Maximus is a leading pure-play provider in the administration of government health and human services programs, and is the largest provider of contact center services to the government. Tom Romeo, the General Manager at Maximus Federal, says, “At Maximus, we are constantly looking for new ways to innovate and improve the Citizen Journey and contact center experience. With AWS Partner SuccessKPI, we were able to add AWS CCI into our Genesys Cloud environment in a matter of hours and deliver a 360-degree view of the citizen experience. This program allowed us to deliver increased capacity, automated quality review, and agent compliance and performance improvements for government agencies.”

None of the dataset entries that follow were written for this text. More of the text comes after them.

/-- LDB beside its registers (chapter 18). -/
structure Ldb where
  /-- Alive counters of the frames sent, by lane and class (R302). -/
  txAlive : List (Nat × BitVec 16)
  /-- Echo request outstanding in each group (R310). -/
  requests : Vector (Option EchoReq) 4
  /-- Bank of the current frame (R305). -/
  bank : Nat
  /-- Bank of the last LATCH (R306). -/
  latched : Nat
  /-- Bank that the panel displays (R306). -/
  shown : Nat
  /-- The last LATCH has still to take effect (R306). -/
  latchPending : Bool
  /-- This frame is not sent (R306). -/
  skip : Bool
  /-- Skipped frames not yet counted in an event entry (R306). -/
  nSkip : Nat
  /-- What the frame's GS_WRITE frames have carried so far: lane, row address, IC (R305). -/
  sent : List (Nat × Nat × Nat)
  /-- ROW_ADDR as driven (R311). -/
  row : Nat
  /-- ROW_OE as driven (R311). -/
  oe : Bool
  /-- The die drives ROW_ADDR and ROW_OE (R34). -/
  driving : Bool
  /-- DCLK runs (R300). -/
  dclk : Bool
  /-- IC flags of a DEFECT_SCAN: lane, IC, OPEN and SHORT bits (R278). -/
  flags : List (Nat × Nat × List (BitVec 16) × List (BitVec 16))
  /-- An IC of it has not answered (R278). -/
  unknown : Bool
  /-- ICs that it has still to ask: lane and address, in order (R278). -/
  scan : List (Nat × Nat)
deriving DecidableEq, Repr

/-- How far a takeover has come (R331–R333): it waits for GCLK or the identity record, for the reply to STATUS_READ, for the
TE edge after RESUME, or for its next try. -/
inductive Takeover where
  | none
  | waiting
  | asked
  | resumed
  | failed
deriving DecidableEq, Repr

/-- A rectangle of the Blotter (R336). -/
structure Rect where
  tap : Nat
  freeze : Bool
  x : Nat
  y : Nat
  w : Nat
  h : Nat
  expect : List Nat
deriving DecidableEq, Repr

/-- One of the 16 rectangles: the setting in force, the one that applies from the next frame start, the run of mismatches
and the check value so far. -/
structure RectState where
  /-- Setting in force (R336). -/
  cur  : Option Rect
  /-- Setting that applies from the next frame start (R336). -/
  next : Option (Option Rect)
  /-- Mismatches in a row (R339). -/
  run  : Nat
  /-- Check value so far (R337). -/
  crc  : Nat
deriving DecidableEq, Repr

/-- Trim engine (chapter 21). Taps are state that nothing can read (R343). -/
structure Trim where
  /-- DESKEW tap by lane (R346). -/
  deskew : List (Nat × Nat)
  /-- THRESH tap by input (R347). -/
  thresh : List (Nat × Nat)
  /-- RXOFF tap by in-lane (R348). -/
  rxoff  : List (Nat × Nat)
  /-- IREF gain tap (R349). -/
  gain   : Nat
  /-- IREF offset tap (R349). -/
  offset : Nat
  /-- Kinds still to run of the run under way, the one at work first (R344). -/
  todo : List Nat
  /-- The run is automatic (R351). -/
  auto : Bool
  /-- Kinds run (R352). -/
  ran : Nat
  /-- Kinds passed (R352). -/
  passed : Nat
  /-- Kinds stopped before they were done (R350). -/
  missed : Nat
  /-- Status of each kind before the run (TRM_STATUS[7:0]). -/
  old : Nat
  /-- Position within the kind at work (R344). -/
  pos : Nat
  /-- Lanes or inputs that have failed in it (R352). -/
  bad : List Nat
  /-- Taps found in it (R343). -/
  tap : List (Nat × Nat)
  /-- TRIM_WAIT has been raised for the kind at work. -/
  waitRaised : Bool
  /-- The IREF code of the command (R350). -/
  code : Nat
  /-- The measured taps wait for the next frame start (R349). -/
  irefDue : Bool
  /-- The time from a frame end to the next start (R345). -/
  window : Bool
  /-- Kinds that are due to run by themselves and have not started (R351). -/
  due : Nat
deriving DecidableEq, Repr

Magellan Health is a large managed health care company focused on special population, complete pharmacy benefits and other specialty areas. Brian Lichtle, the Senior Director of Software Engineering at Magellan Rx says,
“We chose Amazon Kendra, a service within AWS CCI to build a secure and scalable agent assist application. This helped call center agents, and the customer they serve quickly uncover the information they need. Since implementing CCI and Amazon Kendra, early results show an average reduction in call times of about 9-15 seconds, which saves more than 4.4k hours on over 2.2 million calls per calendar year.”

Cation Consulting is an AWS consulting partner focused on delivering robust, conversational AI experiences to customers. Alan Kiernan, the co-founder and CTO at Cation Consulting says, “At Cation Consulting, we provide customers with conversational AI and self-service experiences that allow them to significantly reduce customer support costs while improving the customer experience. AWS Contact Center Intelligence enables us to move quickly and scale seamlessly with customers such as Ryanair, the largest airline in Europe. The Ryanair chatbot has handled millions of customer enquiries per year as a trusted extension of the Ryanair’s customer care team. We are excited to leverage Amazon Lex’s recent expansion into European languages and design virtual agents who can resolve customer issues quickly and improve customer service ratings.”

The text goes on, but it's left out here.